◆ WORK INSTRUCTIONS
Below are some records; quote exactly the lines from the one that contains "Writes (.aluPopc d" through the one that contains "Writes (.muldivMul d", inclusive, and no others.

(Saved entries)
►
-- ==== Sys2Proof/Certificates/Slice0/Obligations.lean ====
section
/-! DEFINITION. The statements for the provers. -/

open Sys2Proof Sys2Proof.Machine

/-! ### Integer instructions -/

/-- R122: each ALU function writes xd as its table states. -/
def Obligations.AluResults : Prop :=
  ∀ d a b : Reg,
    Writes (.aluAdd d a b) [a.toNat, b.toNat] d (fun r => r.r a + r.r b) ∧
    Writes (.aluSub d a b) [a.toNat, b.toNat] d (fun r => r.r a - r.r b) ∧
    Writes (.aluAnd d a b) [a.toNat, b.toNat] d (fun r => r.r a &&& r.r b) ∧
    Writes (.aluOr d a b) [a.toNat, b.toNat] d (fun r => r.r a ||| r.r b) ∧
    Writes (.aluXor d a b) [a.toNat, b.toNat] d (fun r => r.r a ^^^ r.r b) ∧
    Writes (.aluSll d a b) [a.toNat, b.toNat] d (fun r => r.r a <<< ((r.r b).extractLsb 5 0)) ∧
    Writes (.aluSrl d a b) [a.toNat, b.toNat] d (fun r => r.r a >>> ((r.r b).extractLsb 5 0)) ∧
    Writes (.aluSra d a b) [a.toNat, b.toNat] d (fun r => (r.r a).sshiftRight' ((r.r b).extractLsb 5 0)) ∧
    Writes (.aluSlt d a b) [a.toNat, b.toNat] d (fun r => if (r.r a).slt (r.r b) then 1 else 0) ∧
    Writes (.aluSltu d a b) [a.toNat, b.toNat] d (fun r => if (r.r a).ult (r.r b) then 1 else 0) ∧
    Writes (.aluMin d a b) [a.toNat, b.toNat] d (fun r => if (r.r b).sle (r.r a) then r.r b else r.r a) ∧
    Writes (.aluMax d a b) [a.toNat, b.toNat] d (fun r => if (r.r a).sle (r.r b) then r.r b else r.r a) ∧
    Writes (.aluMinu d a b) [a.toNat, b.toNat] d (fun r => if (r.r b).ule (r.r a) then r.r b else r.r a) ∧
    Writes (.aluMaxu d a b) [a.toNat, b.toNat] d (fun r => if (r.r a).ule (r.r b) then r.r b else r.r a) ∧
    Writes (.aluClz d a) [a.toNat] d (fun r => (r.r a).clz) ∧
    Writes (.aluPopc d a) [a.toNat] d (fun r => (r.r a).cpop)

/-- R123: each MULDIV function writes xd as its table states, for every operand. -/
def Obligations.MulDivResults : Prop :=
  ∀ d a b : Reg,
    Writes (.muldivMul d a b) [a.toNat, b.toNat] d (fun r => r.r a * r.r b) ∧
    Writes (.muldivMulh d a b) [a.toNat, b.toNat] d
      (fun r => ((r.r a).signExtend 128 * (r.r b).signExtend 128).extractLsb' 64 64) ∧
    Writes (.muldivMulhu d a b) [a.toNat, b.toNat] d
      (fun r => ((r.r a).zeroExtend 128 * (r.r b).zeroExtend 128).extractLsb' 64 64) ∧
    Writes (.muldivDiv d a b) [a.toNat, b.toNat] d
      (fun r => if r.r b = 0 then 0xFFFF_FFFF_FFFF_FFFF#64 else (r.r a).sdiv (r.r b)) ∧
    Writes (.muldivDivu d a b) [a.toNat, b.toNat] d
      (fun r => if r.r b = 0 then 0xFFFF_FFFF_FFFF_FFFF#64 else (r.r a).udiv (r.r b)) ∧
    Writes (.muldivRem d a b) [a.toNat, b.toNat] d (fun r => if r.r b = 0 then r.r a else (r.r a).srem (r.r b)) ∧
    Writes (.muldivRemu d a b) [a.toNat, b.toNat] d (fun r => if r.r b = 0 then r.r a else (r.r a).umod (r.r b))

/-- R124, R125: the immediate forms, the shifts by an immediate, LUI and AUIPC. -/
def Obligations.ImmediateResults : Prop :=
  ∀ (d a : Reg) (i : BitVec 16) (n : BitVec 6) (w : BitVec 21),
    Writes (.addi d a i) [a.toNat] d (fun r => r.r a + i.signExtend 64) ∧
    Writes (.andi d a i) [a.toNat] d (fun r => r.r a &&& i.zeroExtend 64) ∧
    Writes (.ori d a i) [a.toNat] d (fun r => r.r a ||| i.zeroExtend 64) ∧
    Writes (.xori d a i) [a.toNat] d (fun r => r.r a ^^^ i.zeroExtend 64) ∧
    Writes (.slti d a i) [a.toNat] d (fun r => if (r.r a).slt (i.signExtend 64) then 1 else 0) ∧
    Writes (.sltiu d a i) [a.toNat] d (fun r => if (r.r a).ult (i.signExtend 64) then 1 else 0) ∧
    Writes (.shiSlli d a n) [a.toNat] d (fun r => r.r a <<< n) ∧
    Writes (.shiSrli d a n) [a.toNat] d (fun r => r.r a >>> n) ∧
    Writes (.shiSrai d a n) [a.toNat] d (fun r => (r.r a).sshiftRight' n) ∧
    Writes (.lui d w) [] d (fun _ => w.signExtend 64 <<< 12) ∧
    Writes (.auipc d w) [] d (fun r => r.pc + w.signExtend 64 <<< 12)

/-- R130: a conditional branch continues at PC + 4 × sext(OFF) where its condition holds and at PC + 4 otherwise, and
writes no register. -/
def Obligations.BranchesTaken : Prop :=
  ∀ (d a : Reg) (o : BitVec 13),
    let br (c : W64 → W64 → Bool) : Arch → Arch :=
      fun r => { r with pc := if c (r.r d) (r.r a) then r.pc + 4 * o.signExtend 64 else r.pc + 4 }
    Completes (.brcEq d a o) [d.toNat, a.toNat] (fun _ => True) (br (· == ·)) ∧
    Completes (.brcNe d a o) [d.toNat, a.toNat] (fun _ => True) (br (· != ·)) ∧
    Completes (.brcLt d a o) [d.toNat, a.toNat] (fun _ => True) (br (fun x y => x.slt y)) ∧
    Completes (.brcGe d a o) [d.toNat, a.toNat] (fun _ => True) (br (fun x y => !x.slt y)) ∧
    Completes (.brcLtu d a o) [d.toNat, a.toNat] (fun _ => True) (br (fun x y => x.ult y)) ∧
    Completes (.brcGeu d a o) [d.toNat, a.toNat] (fun _ => True) (br (fun x y => !x.ult y))

/-- R131: JAL and an aligned JALR write PC + 4 to xd, which the target of a JALR is computed before, and go on at their
target. -/
def Obligations.JumpsLink : Prop :=
  ∀ (d a : Reg) (i : BitVec 16) (w : BitVec 21),
    Completes (.jal d w) [d.toNat] (fun _ => True)
      (fun r => { r.wx d.toNat (r.pc + 4) with pc := r.pc + 4 * w.signExtend 64 }) ∧
    Completes (.jalr d a i) [d.toNat, a.toNat] (fun r => (r.r a + i.signExtend 64).extractLsb 1 0 = 0)
      (fun r => { r.wx d.toNat (r.pc + 4) with pc := r.r a + i.signExtend 64 })

/-- R32, R121: a write of a scalar register reads back, x0 discards it and reads 0, and no other register changes. -/
def Obligations.RegisterFile : Prop :=
  ∀ (a : Arch) (d r : Nat) (v : W64),
    (a.wx d v).rx r = (if r = 0 then 0 else if r = d then v else a.rx r) ∧ (a.wx 0 v) = a

/-! ### Scalar memory accesses -/

/-- R126, R128: what each scalar load returns, and what it leaves alone. -/
def Obligations.ScalarLoads : Prop :=
  ∀ (d a : Reg) (o : BitVec 13),
    Loads (.ldsB d a o) d a o 1 true ∧ Loads (.ldsH d a o) d a o 2 true ∧ Loads (.ldsW d a o) d a o 4 true ∧
    Loads (.ldsD d a o) d a o 8 false ∧ Loads (.ldsBu d a o) d a o 1 false ∧ Loads (.ldsHu d a o) d a o 2 false ∧
    Loads (.ldsWu d a o) d a o 4 false

/-- R126: what each scalar store places in the sheaf, and what it leaves alone. -/
def Obligations.ScalarStores : Prop :=
  ∀ (d a : Reg) (o : BitVec 13),
    Stores (.stsB d a o) d a o 1 ∧ Stores (.stsH d a o) d a o 2 ∧ Stores (.stsW d a o) d a o 4 ∧
    Stores (.stsD d a o) d a o 8

/-- R127: the checks of a scalar access in their order.  A load or store that fails one traps with its cause and kind, and
TVAL holds the address with its tag.  That a load traps MEMERR where it would read a poisoned byte that its sheaf has written by a write
which is not ordered before it, and that might as well go on, is the model's choice (logged as assumption 72), and so is that the vector gives the
pc without its two low bits (logged as assumption 89). -/
def Obligations.ScalarAccessTraps : Prop :=
  ∀ (d a : Reg) (o : BitVec 13),
    let fails (n kind c : Nat) : State → Hart → Prop := fun s y =>
      (access s y.arch.grant y.arch.csr y.arch.sup (y.arch.at_ a o).toNat n kind n = .error c ∨
        -- an uncorrectable error in the data of a load
        (c = 0x10 ∧ kind = kRead ∧ ∃ x sh, y.cur = some sh ∧ readPoisoned s sh sh.scalarReader x.home n = true ∧
          access s y.arch.grant y.arch.csr y.arch.sup (y.arch.at_ a o).toNat n kind n = .ok x)) ∧
      (kind = kWrite → resvFits y.sheaves (reserve y.arch.grant.scalarQuarter 1 []) = true)
    ∀ c,
      Traps (.ldsB d a o) [d.toNat, a.toNat] (fails 1 kRead c) c 0 (fun r => r.at_ a o) ∧
      Traps (.ldsH d a o) [d.toNat, a.toNat] (fails 2 kRead c) c 0 (fun r => r.at_ a o) ∧
      Traps (.ldsW d a o) [d.toNat, a.toNat] (fails 4 kRead c) c 0 (fun r => r.at_ a o) ∧
      Traps (.ldsD d a o) [d.toNat, a.toNat] (fails 8 kRead c) c 0 (fun r => r.at_ a o) ∧
      Traps (.ldsBu d a o) [d.toNat, a.toNat] (fails 1 kRead c) c 0 (fun r => r.at_ a o) ∧
      Traps (.ldsHu d a o) [d.toNat, a.toNat] (fails 2 kRead c) c 0 (fun r => r.at_ a o) ∧
      Traps (.ldsWu d a o) [d.toNat, a.toNat] (fails 4 kRead c) c 0 (fun r => r.at_ a o) ∧
      Traps (.stsB d a o) [d.toNat, a.toNat] (fails 1 kWrite c) c 1 (fun r => r.at_ a o) ∧
      Traps (.stsH d a o) [d.toNat, a.toNat] (fails 2 kWrite c) c 1 (fun r => r.at_ a o) ∧
      Traps (.stsW d a o) [d.toNat, a.toNat] (fails 4 kWrite c) c 1 (fun r => r.at_ a o) ∧
      Traps (.stsD d a o) [d.toNat, a.toNat] (fails 8 kWrite c) c 1 (fun r => r.at_ a o)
◄
◆ EXERCISE RESULT
    Writes (.aluPopc d a) [a.toNat] d (fun r => (r.r a).cpop)

/-- R123: each MULDIV function writes xd as its table states, for every operand. -/
def Obligations.MulDivResults : Prop :=
  ∀ d a b : Reg,
    Writes (.muldivMul d a b) [a.toNat, b.toNat] d (fun r => r.r a * r.r b) ∧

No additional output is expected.